section
variable {w : CommandWord} {s : State}

theorem AnsweredOk.init : AnsweredOk 0x1000 s (s.clearContext.answer 0) :=
  ⟨rfl, rfl, rfl, 0, rfl, fun _ => rfl⟩

theorem ne_init_of_lt (hw : 0x1000 < w.toNat) : w ≠ 0x1000 := by
  rintro rfl
  exact absurd hw (by decide)

theorem AnsweredOk.absorbStep (hw : 0x1000 < w.toNat) (b : Byte) : AnsweredOk w s (s.absorbStep b) :=
  ⟨by simp, by simp, (s.absorbStep_err b).trans (if_neg (ne_init_of_lt hw)).symm, 0, by simp, fun _ => rfl⟩

theorem AnsweredOk.finalStep : AnsweredOk 0x3000 s s.finalStep :=
  ⟨rfl, rfl, rfl, 0, rfl, fun _ => rfl⟩

theorem AnsweredOk.read (hw : 0x4000 ≤ w.toNat) (d : Byte) : AnsweredOk w s (s.answer d) :=
  ⟨rfl, rfl, (if_neg (ne_init_of_lt (by omega))).symm, d, rfl, fun hlt => absurd hw (by omega)⟩

/-- The dispatch of a word that meets no rejection condition: in range and in its phase, each command is accepted
(rules R76, R77, R155). -/
theorem dispatch_accepted (hcnt : s.cnt.toNat ≤ 135) (hlegal : ¬illegalWord w) (hrange : ¬outOfRangeWord w)
    (hphase : ¬outOfPhaseWord w s.dv) : ∃ t, dispatch w s = .next t ∧ AnsweredOk w s t := by
  obtain ⟨c, hc⟩ := exists_decodeCommand_ok_iff.2 hlegal
  rw [dispatch_ok hc]
  unfold outOfRangeWord at hrange
  unfold outOfPhaseWord at hphase
  cases c with
  | init =>
    cases decodeCommand_init_iff.1 hc
    exact ⟨_, rfl, .init⟩
  | absorb b =>
    have hw := decodeCommand_absorb_iff.1 hc
    have hdv : s.dv = false := Bool.of_not_eq_true fun hd => hphase (.inl ⟨hd, .inl (by omega)⟩)
    exact ⟨_, execAbsorb_accept hdv (by omega) b, .absorbStep (by omega) b⟩
  | final =>
    cases decodeCommand_final_iff.1 hc
    have hdv : s.dv = false := Bool.of_not_eq_true fun hd => hphase (.inl ⟨hd, .inr rfl⟩)
    exact ⟨_, execFinal_accept hdv (by omega), .finalStep⟩
  | rddig i =>
    have hw := decodeCommand_rddig_iff.1 hc
    have hi : i.toNat < 32 := by omega
    have hdv : s.dv = true := Bool.of_not_eq_false fun hd => hphase (.inr ⟨hd, by omega⟩)
    exact ⟨_, execRddig_accept hi hdv, .read (by omega) _⟩
  | rdcr n =>
    have hw := decodeCommand_rdcr_iff.1 hc
    have hn : n.toNat < 2 := by omega
    exact ⟨_, execRdcr_accept hn s, .read (by omega) _⟩

end

/-- Settles O40: a ready core dispatches the word, and the dispatch accepts it. -/
theorem acceptedWordIsAnsweredOk : Obligations.AcceptedWordIsAnsweredOk := by
  unfold Obligations.AcceptedWordIsAnsweredOk
  intro s w rest hready hcnt hlegal hrange hphase
  rw [step_ready hready]
  exact dispatch_accepted (s := { s with host := rest }) hcnt hlegal hrange hphase

end Sys2Proof.Machine
end

section
/-!
PROOFS. The rotate primitive and the five step mappings, their affine and their bitwise laws (rules R90 to R95,
R106).
-/

namespace Sys2Proof.Machine

/-! ## The rotate primitive -/

@[simp] theorem rotl64_zero (v : Lane) : rotl64 v 0 = v := if_pos rfl

/-- In its range `rotl64` is the library's rotation. -/
theorem rotl64_eq_rotateLeft (v : Lane) {n : Nat} (hn : n < 64) : rotl64 v n = v.rotateLeft n := by
  rw [BitVec.rotateLeft_def, Nat.mod_eq_of_lt hn]
  by_cases h : n = 0
  · subst h
    simp [BitVec.ushiftRight_eq_zero]
  · exact if_neg h

theorem toNat_rotl64 (v : Lane) {n : Nat} (hn : n < 64) :
    (rotl64 v n).toNat = ((v.toNat <<< n) ||| (v.toNat >>> (64 - n))) &&& 0xFFFFFFFFFFFFFFFF := by
  have hlow : v.toNat >>> (64 - n) < 2 ^ 64 := Nat.lt_of_le_of_lt (Nat.shiftRight_le ..) v.isLt
  rw [rotl64_eq_rotateLeft v hn, BitVec.toNat_rotateLeft, Nat.mod_eq_of_lt hn,
    Nat.and_two_pow_sub_one_eq_mod _ 64, Nat.or_mod_two_pow, Nat.mod_eq_of_lt hlow]

theorem getLsbD_rotl64 (v : Lane) {n z : Nat} (hn : n < 64) (hz : z < 64) :
    (rotl64 v n).getLsbD z = v.getLsbD ((z + 64 - n) % 64) := by
  rw [rotl64_eq_rotateLeft v hn, BitVec.getLsbD_rotateLeft_of_le hn]
  by_cases h : z < n
  · simp only [h, decide_true, cond_true]
    congr 1
    omega
  · simp only [h, hz, decide_false, decide_true, cond_false, Bool.true_and]
    congr 1
    omega

theorem getLsbD_rotl64_add (v : Lane) {n z : Nat} (hn : n < 64) (hz : z < 64) :
    (rotl64 v n).getLsbD ((z + n) % 64) = v.getLsbD z := by
  rw [getLsbD_rotl64 v hn (by omega)]
  congr 1
  omega

theorem rotl64_xor (v w : Lane) {n : Nat} (hn : n < 64) : rotl64 (v ^^^ w) n = rotl64 v n ^^^ rotl64 w n := by
  apply BitVec.eq_of_getLsbD_eq
  intro z hz
  simp only [BitVec.getLsbD_xor, getLsbD_rotl64 _ hn hz]

/-- Settles O11: the rotation on naturals and bit by bit. -/
theorem rotateLeftFormula : Obligations.RotateLeftFormula := by
  unfold Obligations.RotateLeftFormula
  refine ⟨fun i => Nat.le_of_lt_succ (rotationOffsets_lt_fin i), fun v n hn => ?_⟩
  have hn : n < 64 := Nat.lt_succ_of_le hn
  exact ⟨fun h0 => h0 ▸ rotl64_zero v, fun _ => toNat_rotl64 v hn,
    fun z hz => ⟨getLsbD_rotl64 v hn hz, getLsbD_rotl64_add v hn hz⟩⟩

################

Work item — Each line of the records above, from the first through the one containing "(rules R76, R77, R155). -/", is to be retyped exactly; no other line belongs.

Solution below —
section
variable {w : CommandWord} {s : State}

theorem AnsweredOk.init : AnsweredOk 0x1000 s (s.clearContext.answer 0) :=
  ⟨rfl, rfl, rfl, 0, rfl, fun _ => rfl⟩

theorem ne_init_of_lt (hw : 0x1000 < w.toNat) : w ≠ 0x1000 := by
  rintro rfl
  exact absurd hw (by decide)

theorem AnsweredOk.absorbStep (hw : 0x1000 < w.toNat) (b : Byte) : AnsweredOk w s (s.absorbStep b) :=
  ⟨by simp, by simp, (s.absorbStep_err b).trans (if_neg (ne_init_of_lt hw)).symm, 0, by simp, fun _ => rfl⟩

theorem AnsweredOk.finalStep : AnsweredOk 0x3000 s s.finalStep :=
  ⟨rfl, rfl, rfl, 0, rfl, fun _ => rfl⟩

theorem AnsweredOk.read (hw : 0x4000 ≤ w.toNat) (d : Byte) : AnsweredOk w s (s.answer d) :=
  ⟨rfl, rfl, (if_neg (ne_init_of_lt (by omega))).symm, d, rfl, fun hlt => absurd hw (by omega)⟩

/-- The dispatch of a word that meets no rejection condition: in range and in its phase, each command is accepted
(rules R76, R77, R155). -/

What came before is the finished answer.